今日わたしたちはこの和解の福音を聞き、自分の罪を認め、その和解を感謝して受け取るのです。

●律法の中心は愛

今日最後に覚えたいことは、神の和解をいただいたわたしたちは罪の誘惑に負けてそれを失ってはならないということです。イエス様は続く二七節以下でこう教えておられます。

「もし、右の目があなたをつまずかせるなら、えぐり出して捨ててしまいなさい。体の一部がなくなっても、全身が地獄に投げ込まれない方がましである。もし、右の手があなたをつまずかせるなら、切り取って捨ててしまいなさい。
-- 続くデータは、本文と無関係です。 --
-- ==== Sys2Proof/Machine/Graft.lean ====
section
/-! DEFINITION. Graft pairing (21): ports and frames, roles, the standby's replicated state, takeover and joining. -/
namespace Sys2Proof.Machine

def Dev.setGrf (d : Dev) (g : GrfSt) : Dev := { d with grf := g }

/-! Ports (R527 to R529). -/

/-- A port changes state; GRF_STATUS.PORTS follows (R527, R549). -/
def Dev.grfPortTo (d : Dev) (p st : Nat) : Dev :=
  let was := d.grfState p
  let d := (d.setF (Reg.GRF_PORT_STATUS p) 0 2 st).setF Reg.GRF_STATUS (6 + p) 1 (b2n (st == 3))
  let d := d.setF (Reg.GRF_PORT_STATUS p) 4 4 (if 2 ≤ st then 15 else 0)
  let d := d.setGrf { d.grf with hellos := tput d.grf.hellos p 0 }
  if was = 3 ∧ st ≠ 3 then (d.inc (Reg.GRF_PORT_DOWN p)).evt 307 128 else d

/-- GRAFT_LANE_LOCK: the lanes of a port in TRAIN are locked and aligned (R527). -/
def Dev.grfLock (d : Dev) (p : Nat) : Dev := if d.grfState p = 1 then d.grfPortTo p 2 else d

/-- GRAFT_PORT_LOSS: the port returns to TRAIN (R527). -/
def Dev.grfLoss (d : Dev) (p : Nat) : Dev := if 2 ≤ d.grfState p then d.grfPortTo p 1 else d

/-- A write of GRF_PORT_CFG[p] (R527, R548). -/
def Dev.grfPortCfg (d : Dev) (p : Nat) : Dev :=
  let on := d.bit (Reg.GRF_PORT_CFG p) 0
  if on ∧ d.grfState p = 0 then d.grfPortTo p 1 else if !on ∧ d.grfState p ≠ 0 then d.grfPortTo p 0 else d

/-- Release the handoff cells that wait for frames up to a GSEQ, or all of them (R540). -/
def Dev.grfRelease (d : Dev) (upTo : Option Nat) : Dev :=
  let done := fun (a : Nat × Nat × Nat × Nat × List Nat) => match upTo with | none => true | some n => !csnBefore n a.1
  let out := d.grf.await.filter done
  let d := d.setGrf { d.grf with await := d.grf.await.filter fun a => !done a }
  out.foldl (fun d a => d.cellSend a.2.1 a.2.2.1 a.2.2.2.1 a.2.2.2.2) d

/-- An acknowledgement: frames up to it are kept no longer (R529). -/
def Dev.grfAck (d : Dev) (ack : Nat) : Dev :=
  (d.setGrf { d.grf with sentF := d.grf.sentF.filter fun f => csnBefore ack f.1 }).grfRelease (some ack)

/-- GRAFT_RESEND: frames not acknowledged within 2 µs are sent again, in order (R529). -/
def Dev.grfResend (d : Dev) : Dev :=
  let old := d.grf.sentF.filter fun f => f.2.2.2 + 2000 ≤ d.lt
  if old.isEmpty ∨ (d.grfState 0 ≠ 3 ∧ d.grfState 1 ≠ 3) then d
  else
    let d := d.setGrf { d.grf with sentF := d.grf.sentF.map fun f => if f.2.2.2 + 2000 ≤ d.lt then (f.1, f.2.1, f.2.2.1, d.lt) else f }
    let d := forN 2 (fun p d => if d.grfState p = 3 then d.inc (Reg.GRF_PORT_REPLAY p) else d) d
    old.foldl (fun d f => d.grfOut f.2.1 f.1 f.2.2.1) d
体の一部がなくなっても、全身が地獄に落ちない方がましである。」

ある時、リビングバイブルの英語版を読んだとき、「誘惑」という言葉を「ルアー」という言葉で表現している箇所がありました。「ルアー」という言葉は、「誘惑」とか「おびき寄せる」という意味の言葉ですが、釣りに使う擬似餌のことでもあります。魚にとっては、おいしい餌に見えるものに釣り針がついていて、魚がそれを飲み込むと、もうその釣り針から逃れることはできません。罪の誘惑も同じように、わたしたちにとって好ましいものに見えても、わたしたちをキリストから引き離し、悪魔のもとにとらえてしまう恐ろしい罠になります。ですからイエス様は「たとえあなたにとって右目のように、また右手のように大事に思えても、それがあなたに罪を犯させ、あなたを神からから引き離すなら、それを切り捨ててしまいなさい」と教えているのです。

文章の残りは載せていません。